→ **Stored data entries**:
════════

-- ==== Sys2Proof/Machine/Sha.lean ====
section
/-! DEFINITION. The SHA-384 hash (PRESUMED FIPS 180-4, log 20) behind the digests of R289, R361 and R385. -/

namespace Sys2Proof

/-- Round constants. -/
def shaK : List (BitVec 64) :=
  [0x428A2F98D728AE22#64, 0x7137449123EF65CD#64, 0xB5C0FBCFEC4D3B2F#64, 0xE9B5DBA58189DBBC#64] ++
  [0x3956C25BF348B538#64, 0x59F111F1B605D019#64, 0x923F82A4AF194F9B#64, 0xAB1C5ED5DA6D8118#64] ++
  [0xD807AA98A3030242#64, 0x12835B0145706FBE#64, 0x243185BE4EE4B28C#64, 0x550C7DC3D5FFB4E2#64] ++
  [0x72BE5D74F27B896F#64, 0x80DEB1FE3B1696B1#64, 0x9BDC06A725C71235#64, 0xC19BF174CF692694#64] ++
  [0xE49B69C19EF14AD2#64, 0xEFBE4786384F25E3#64, 0x0FC19DC68B8CD5B5#64, 0x240CA1CC77AC9C65#64] ++
  [0x2DE92C6F592B0275#64, 0x4A7484AA6EA6E483#64, 0x5CB0A9DCBD41FBD4#64, 0x76F988DA831153B5#64] ++
  [0x983E5152EE66DFAB#64, 0xA831C66D2DB43210#64, 0xB00327C898FB213F#64, 0xBF597FC7BEEF0EE4#64] ++
  [0xC6E00BF33DA88FC2#64, 0xD5A79147930AA725#64, 0x06CA6351E003826F#64, 0x142929670A0E6E70#64] ++
  [0x27B70A8546D22FFC#64, 0x2E1B21385C26C926#64, 0x4D2C6DFC5AC42AED#64, 0x53380D139D95B3DF#64] ++
  [0x650A73548BAF63DE#64, 0x766A0ABB3C77B2A8#64, 0x81C2C92E47EDAEE6#64, 0x92722C851482353B#64] ++
  [0xA2BFE8A14CF10364#64, 0xA81A664BBC423001#64, 0xC24B8B70D0F89791#64, 0xC76C51A30654BE30#64] ++
  [0xD192E819D6EF5218#64, 0xD69906245565A910#64, 0xF40E35855771202A#64, 0x106AA07032BBD1B8#64] ++
  [0x19A4C116B8D2D0C8#64, 0x1E376C085141AB53#64, 0x2748774CDF8EEB99#64, 0x34B0BCB5E19B48A8#64] ++
  [0x391C0CB3C5C95A63#64, 0x4ED8AA4AE3418ACB#64, 0x5B9CCA4F7763E373#64, 0x682E6FF3D6B2B8A3#64] ++
  [0x748F82EE5DEFB2FC#64, 0x78A5636F43172F60#64, 0x84C87814A1F0AB72#64, 0x8CC702081A6439EC#64] ++
  [0x90BEFFFA23631E28#64, 0xA4506CEBDE82BDE9#64, 0xBEF9A3F7B2C67915#64, 0xC67178F2E372532B#64] ++
  [0xCA273ECEEA26619C#64, 0xD186B8C721C0C207#64, 0xEADA7DD6CDE0EB1E#64, 0xF57D4F7FEE6ED178#64] ++
  [0x06F067AA72176FBA#64, 0x0A637DC5A2C898A6#64, 0x113F9804BEF90DAE#64, 0x1B710B35131C471B#64] ++
  [0x28DB77F523047D84#64, 0x32CAAB7B40C72493#64, 0x3C9EBE0A15C9BEBC#64, 0x431D67C49C100D4C#64] ++
  [0x4CC5D4BECB3E42B6#64, 0x597F299CFC657E2A#64, 0x5FCB6FAB3AD6FAEC#64, 0x6C44198C4A475817#64]

/-- Initial hash words. -/
def shaInit : List (BitVec 64) :=
  [0xCBBB9D5DC1059ED8#64, 0x629A292A367CD507#64, 0x9159015A3070DD17#64, 0x152FECD8F70E5939#64] ++
  [0x67332667FFC00B31#64, 0x8EB44A8768581511#64, 0xDB0C2E0D64F98FA7#64, 0x47B5481DBEFA4FA4#64]

/-- Big-endian 64-bit word of eight bytes. -/
def beWord (bs : List Byte) : BitVec 64 := BitVec.ofNat 64 (bs.foldl (fun n b => n * 256 + b.toNat) 0)

def shaRot (x : BitVec 64) (n : Nat) : BitVec 64 := x.rotateRight n
def shaS0 (x : BitVec 64) : BitVec 64 := shaRot x 28 ^^^ shaRot x 34 ^^^ shaRot x 39
def shaS1 (x : BitVec 64) : BitVec 64 := shaRot x 14 ^^^ shaRot x 18 ^^^ shaRot x 41
def shaG0 (x : BitVec 64) : BitVec 64 := shaRot x 1 ^^^ shaRot x 8 ^^^ (x >>> 7)
def shaG1 (x : BitVec 64) : BitVec 64 := shaRot x 19 ^^^ shaRot x 61 ^^^ (x >>> 6)

/-- The message schedule, newest word first, after n more words. -/
def shaSched : Nat → List (BitVec 64) → List (BitVec 64)
  | 0, w => w
  | n + 1, w => shaSched n ((shaG1 (nth 0#64 w 1) + nth 0#64 w 6 + shaG0 (nth 0#64 w 14) + nth 0#64 w 15) :: w)

/-- One round on the eight working words. -/
def shaRound (v : List (BitVec 64)) (k w : BitVec 64) : List (BitVec 64) :=
  match v with
  | [a, b, c, d, e, f, g, h] =>
    let t1 := h + shaS1 e + ((e &&& f) ^^^ (~~~e &&& g)) + k + w
    let t2 := shaS0 a + ((a &&& b) ^^^ (a &&& c) ^^^ (b &&& c))
    [t1 + t2, a, b, c, d + t1, e, f, g]
  | _ => v

/-- One 128-byte block. -/
def shaBlock (h : List (BitVec 64)) (blk : List Byte) : List (BitVec 64) :=
  let ws := (shaSched 64 ((chunks 8 blk).map beWord).reverse).reverse
  List.zipWith (· + ·) h ((List.zip shaK ws).foldl (fun v p => shaRound v p.1 p.2) h)

/-- The padded message. -/
def shaPad (m : List Byte) : List Byte :=
  let z := (239 - m.length % 128) % 128
  let n := m.length * 8
  m ++ [0x80#8] ++ List.replicate z 0#8 ++ ((List.range 16).map (fun i => BitVec.ofNat 8 (n >>> (8 * (15 - i)))))

/-- SHA-384 of a byte string: 48 bytes. -/
def sha384 (m : List Byte) : List Byte :=
  (((chunks 128 (shaPad m)).foldl shaBlock shaInit).take 6).flatMap (fun w => (List.range 8).map (fun i => BitVec.ofNat 8 (w.toNat >>> (8 * (7 - i)))))

/-- The short digest: the first 8 bytes, little-endian (R361). -/
def shortDigest (m : List Byte) : Word := leWord ((sha384 m).take 8)

end Sys2Proof
end

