/-- A frame formed that waits for its place in the ring order: its command, the step-advance commands of its ring ahead of it (R379). -/
structure OrdFrame where
  ref : CmdRef
  behind : Nat
  frame : CplFrame
  deriving DecidableEq, Repr

/-- The cox: configurations, proposals, rings, journaled work (R373 to R386, R402, R406); `spareScan` the spares being scanned with
whether they failed once, `scanSkips` the skips of this sweep, `skipped` the tiles to be tried again, `spareSwept` by spare position one more than the sweep
in which the spare last passed. -/
structure Cox where
  staging : SMap Byte := []
  active : SMap Byte := []
  hasActive : Bool := false
  lock : Option CmdRef := none
  commitSlot : Nat := 0
  drain : Option CmdRef := none
  proposals : List Proposal := []
  propNo : Nat := 0
  tails : SMap Nat := []
  stopped : SMap Bool := []
  cplHead : SMap Nat := []
  cplUsed : SMap Nat := []
  unreg : SMap Bool := []
  phase : SMap Bool := []
  held : SMap (List CplFrame) := []
  slots : SMap (List Word) := []
  hostMem : List Host.Cell := []
  async : List (Nat × List Word) := []
  quarNo : Nat := 0
  quars : List (Nat × Nat × Nat × Nat) := []
  moveCmd : SMap CmdRef := []
  movePos : List (Nat × Nat × Nat) := []
  spareScan : List (Nat × Bool) := []
  scanSkips : Nat := 0
  skipped : List Nat := []
  spareSwept : SMap Nat := []
  running : List CmdRef := []
  order : List OrdFrame := []
  deriving DecidableEq, Repr

/-- ERRLOG ring entries, eight words each, and the management port's buffer of event records (R410, R411, R434). -/
structure Records where
  log : SMap (List Word) := []
  port : List (List Word) := []
  sent : List (List Word) := []
  deriving DecidableEq, Repr

/-- The two ports (R425 to R440): the last read completion, MSI-X vectors, the last management reply, an update in
progress (component, bytes received, verified), an activation whose switch is under way. -/
structure Ports where
  rdata : List Byte := []
  rpoison : Bool := false
  msixPend : SMap Bool := []
  msixHold : SMap Bool := []
  msixMerged : SMap Bool := []
  msixSent : SMap Nat := []
  ready : Bool := false
  reply : List Byte := []
  receiver : Nat := 0
  update : Nat := 0
  updLen : Nat := 0
  updOk : Bool := false
  activating : Bool := false
  versions : SMap Nat := []
  jtag : BitVec 32 := 0#32
  deriving DecidableEq, Repr

/-! ### The state -/

/-- What is known of the start words that jobs and collectives wait for: which were seen met (stack and job number, or 8 and collective id)
(R252, R306); by collective id, values of the last 100 µs with their epochs (R317). -/
structure Watch where
  met : List (Nat × Nat) := []
  hist : SMap (List (Nat × Nat)) := []
  deriving DecidableEq, Repr

/-- The device, and the queue of commands that wait. passThrough, retired: positions of routers in pass-through and of tiles retired; flitErr: an
error on the next flit that reaches a router, 1 of one bit, else uncorrectable (R33). -/
structure State where
  pending : List Instr := []
  regs : SMap Word := []
  tiles : SMap Tile := []
  stk : Stacks := {}
  shadow : SMap Bool := []
  restores : List Restore := []
  groups : SMap CGroup := []
  bn : SMap BaseDie := []
  blt : Blotter := {}
  fab : Fabric := {}
  ep : Epoch := {}
  snap : Snap := {}
  gov : Gov := {}
  gate : Gate := {}
  cox : Cox := {}
  rec_ : Records := {}
  ports : Ports := {}
  passThrough : SMap Bool := []
  retired : SMap Bool := []
  flitErr : SMap Nat := []
  watch : Watch := {}
  fresh : Nat := 0
  deriving DecidableEq, Repr

/-- The device right after a cold reset (R358, R361, R371): DRY, the gate-open window open, every register at its
reset value, every store word 0, every queue empty. -/
def State.reset : State := {}

end Sys2Proof.Machine
end

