/-- Severity of an event code and its Data A (R410). -/
def severity (code a : Nat) : Nat :=
  let b0 := a % 256
  let b1 := (a / 256) % 256
  if code = 0x0101 then (if b1 = 6 then 1 else 0)
  else if code = 0x0602 then (if b0 = 1 then 1 else 3)
  else if code = 0x0604 then (if b1 = 0 then 0 else 1)
  else if code = 0x0701 then (if b1 = 3 then 0 else 1)
  else if [0x0202, 0x0203, 0x0204, 0x0302, 0x0404, 0x0405, 0x0603, 0x0702, 0x0703, 0x0801, 0x0A01, 0x0B01, 0x0C01, 0x0C02].contains code then 1
  else if [0x0303, 0x0401, 0x0402, 0x0501, 0x0601].contains code then 2
  else if [0x0304, 0x0406, 0x0D01, 0x0D02].contains code then 3
  else 0

/-- Words 0 to 3 of a record (R410). -/
def recordWords (s : State) (code die src : Nat) (a b : Word) : List Word :=
  [BitVec.ofNat 64 (code % 65536 + severity code a.toNat * 2 ^ 16 + (die % 256) * 2 ^ 24 + (src % 2 ^ 32) * 2 ^ 32), coxEpoch s, a, b]

/-- Carry a record to the management port: sent where a receiver is set, else buffered; on overflow the newest stay (R410, R434). -/
def portPush (ws : List Word) (s : State) : State :=
  if bit (rget s (reg .MGMT_STAT)) 16 then { s with rec_ := { s.rec_ with sent := s.rec_.sent ++ [ws] } }
  else if s.rec_.port.length < 256 then { s with rec_ := { s.rec_ with port := s.rec_.port ++ [ws] } }
  else rcount (reg .ERR_PORT_LOST) 48 1 { s with rec_ := { s.rec_ with port := s.rec_.port.drop 1 ++ [ws] } }

/-- An asynchronous record is lost (R396); the count wraps (R10). -/
def lostAsync (ring : Nat) (s : State) : State := rsetBits (reg .MBX_CPL_OVF ring) 63 48 (rbits s (reg .MBX_CPL_OVF ring) 63 48 + 1) s

/-- Queue the two frames of an asynchronous record for a ring: 64 bytes a record, 64 KiB in all (R375, R383). -/
def asyncQueue (ring : Nat) (ws : List Word) (s : State) : State :=
  if s.cox.async.length < 1024 then { s with cox := { s.cox with async := s.cox.async ++ [(ring, ws)] } }
  else lostAsync ring s

/-- An event with the extension of its entry: ERRLOG entry, push on the management port unless it is an access record, frames where MBX_EVT_CFG enables its class (R410, R383). -/
def eventX (code die src : Nat) (a b : Word) (ext : List Word) (s : State) : State :=
  let ws := recordWords s code die src a b
  let idx := rbits s (reg .ERR_HEAD) 17 0
  let e := rget s (reg .MBX_EVT_CFG)
  let ep := coxEpoch s
  let s := errWrite (ws ++ ext) s
  let s := if code / 256 = 0x0F then s else portPush ws s
  if bit e 3 && bit e (32 + (code / 256) % 32) then
    asyncQueue (bits e 2 0)
      [BitVec.ofNat 64 (0x21 * 2 ^ 16 + 2 ^ 25 + 2 ^ 27), BitVec.ofNat 64 ((code % 65536 + severity code a.toNat * 2 ^ 16 + (die % 256) * 2 ^ 24) * 2 ^ 32), a, ep,
       BitVec.ofNat 64 (0x21 * 2 ^ 16 + 2 ^ 25), BitVec.ofNat 64 ((src % 2 ^ 32) * 2 ^ 32), b, BitVec.ofNat 64 idx] s
  else s

/-- An event whose entry has no extension (R410, R411). -/
def event (code die src : Nat) (a b : Word) (s : State) : State := eventX code die src a b [0#64, 0#64, 0#64, 0#64] s

/-- Source code of a requester (R410). -/
def Req.code : Req → Nat
  | .host => 0
  | .cox => 0x1000
  | .tile t => 0x2000 + t % 4096
  | .put d => 0x3000 + d % 4096
  | .mgmt => 0x4000
  | .engine => 0x5000

def w64 (n : Nat) : Word := BitVec.ofNat 64 n

/-- Access records of class 0x0F (R410). -/
def recBadAccess (r : Req) (addr len : Nat) (write : Bool) (s : State) : State :=
  event 0x0F01 0xFF (Req.code r) (w64 (addr % 2 ^ 48)) (w64 (len % 256 + b2n write * 256)) s
def recGlWrite (r : Req) (off : Nat) (v : Word) (s : State) : State :=
  event 0x0F02 0xFF (Req.code r) (w64 (off % 65536)) v s
def recUnmapped (r : Req) (addr : Nat) (write : Bool) (s : State) : State :=
  event 0x0F03 0xFF (Req.code r) (w64 (addr % 2 ^ 48)) (w64 (b2n write * 256)) s
def recDiscarded (r : Req) (addr t : Nat) (s : State) : State :=
  event 0x0F04 (dieOfTile t) (Req.code r) (w64 (addr % 2 ^ 48)) (w64 (t % 2048)) s
def recRegRefused (r : Req) (off : Nat) (v : Word) (s : State) : State :=
  event 0x0F08 0xFF (Req.code r) (w64 (off % 2 ^ 48)) v s
def recOther (r : Req) (rule : Nat) (v : Word) (s : State) : State :=
  event 0x0FFF 0xFF (Req.code r) (w64 rule) v s

/-! ### Device state changes -/

/-- Enter a device state and record the transition with its cause (R368, R410). -/
def setDev (new : DevState) (cause : Nat) (s : State) : State :=
  let old := s.gate.st
  let s := { s with gate := { s.gate with st := new } }
  event 0x0101 0xFF 0 (w64 (old.code + new.code * 256 + cause * 65536)) 0#64 s

/-- RIGGED moves to UNDERWAY when work is accepted (R368), but not while frozen work waits for the run command (R369). -/
def workAccepted (s : State) : State :=
  if s.gate.st = .rigged && !s.gate.frozen then setDev .underway 19 s else s

/-- Entering HOLD from UNDERWAY or EASY freezes the work (R368, R369). -/
def enterHold (cause : Nat) (s : State) : State :=
  let fr := s.gate.frozen || s.gate.st = .underway || s.gate.st = .easy
  let s := setDev .hold cause s
  { s with gate := { s.gate with cause := cause, frozen := fr } }

/-! ### Completion frames (R373 to R378) -/

/-- Frames of a ring whose size field is n (R396); a size value of 7 acts as 6 (log 10). -/
def ringFrames (n : Nat) : Nat := 2 ^ (min n 6 + 6)

def cplFrames (s : State) (c : Nat) : Nat := ringFrames (rbits s (reg .MBX_CPL_CFG c) 2 0)
def cplEnabled (s : State) (c : Nat) : Bool := bit (rget s (reg .MBX_CPL_CFG c)) 16

/-- The completion ring of a command ring (R396). -/
def cplOf (s : State) (ring : Nat) : Nat := rbits s (reg .MBX_CMD_CFG ring) 6 4

/-- The completion ring has a slot that the host has freed (R375). -/
def cplHasSlot (s : State) (c : Nat) : Bool := decide (SMap.get 0 s.cox.cplUsed c < cplFrames s c)

/-- Write one frame at the tail with the phase of this pass, advance, and send the vector's message where due (R375). -/
def cplWrite (c : Nat) (f : CplFrame) (s : State) : State :=
  let tl := rbits s (reg .MBX_CPL_TAIL c) 11 0
  let ph := !(SMap.get false s.cox.phase c)
  let w0 := setBit (nth 0#64 f.words 0) 24 ph
  let nx := (tl + 1) % cplFrames s c
  let vec := rbits s (reg .MBX_CPL_CFG c) 13 8
  let s := { s with cox := { s.cox with
      slots := SMap.set s.cox.slots (c * 4096 + tl) (w0 :: f.words.drop 1)
      phase := if nx = 0 then SMap.put false s.cox.phase c (!(SMap.get false s.cox.phase c)) else s.cox.phase
      cplUsed := SMap.put 0 s.cox.cplUsed c (SMap.get 0 s.cox.cplUsed c + 1) } }
  let s := rset (reg .MBX_CPL_TAIL c) (w64 nx) s
  if f.irq then msixRaise vec s else s

/-- A frame due for a completion ring: held where the ring is full or unregistered by a PCIe reset and while the cox switches, dropped and counted
where the host disabled it, else written (R372, R375, R382). -/
def cplPost (c : Nat) (f : CplFrame) (s : State) : State :=
  let heldL := SMap.get [] s.cox.held c
  if !cplEnabled s c then
    if SMap.get false s.cox.unreg c then { s with cox := { s.cox with held := SMap.put [] s.cox.held c (heldL ++ [f]) } }
    else
      if f.async then lostAsync c s else rcount (reg .MBX_CPL_OVF c) 48 1 s
  else if heldL.isEmpty && cplHasSlot s c && s.gate.switching.isNone then cplWrite c f s
  else { s with cox := { s.cox with held := SMap.put [] s.cox.held c (heldL ++ [f]) } }

/-- Write held frames while there is space and no switch runs (R372, R375), at most n of them. -/
def cplFlush (c : Nat) : Nat → State → State
  | 0, s => s
  | n + 1, s =>
    if s.gate.switching.isSome then s else
    match SMap.get [] s.cox.held c with
    | [] => s
    | f :: fs =>
      if cplEnabled s c && cplHasSlot s c then
        cplFlush c n (cplWrite c f { s with cox := { s.cox with held := SMap.put [] s.cox.held c fs } })
      else s

/-- Status codes (R378). -/
def stOK : Nat := 0x00
def stACCEPTED : Nat := 0x01
def stPARTIAL : Nat := 0x02
def stCHECK : Nat := 0x03
def stPOISON : Nat := 0x04
def stGROUP_ABORTED : Nat := 0x08
def stABORTED : Nat := 0x09
def stUNREACHABLE : Nat := 0x0A
def stSTACK_LOST : Nat := 0x0B
def stUNKNOWN_OPCODE : Nat := 0x10
def stREFUSED_FORM : Nat := 0x11
def stREFUSED_ADDR : Nat := 0x12
def stREFUSED_MODE : Nat := 0x13
def stREFUSED_STATE : Nat := 0x14
def stREFUSED_PERM : Nat := 0x15
def stREFUSED_CHECK : Nat := 0x16
def stREFUSED_GATE : Nat := 0x17
def stQUEUE_FULL : Nat := 0x18
def stIMAGE_REFUSED : Nat := 0x19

════════

→ **Task description**: Please return a copy of each line in the entries that has the string "shaSched".

→ **Reply to the exercise**:
def shaSched : Nat → List (BitVec 64) → List (BitVec 64)
  | n + 1, w => shaSched n ((shaG1 (nth 0#64 w 1) + nth 0#64 w 6 + shaG0 (nth 0#64 w 14) + nth 0#64 w 15) :: w)
  let ws := (shaSched 64 ((chunks 8 blk).map beWord).reverse).reverse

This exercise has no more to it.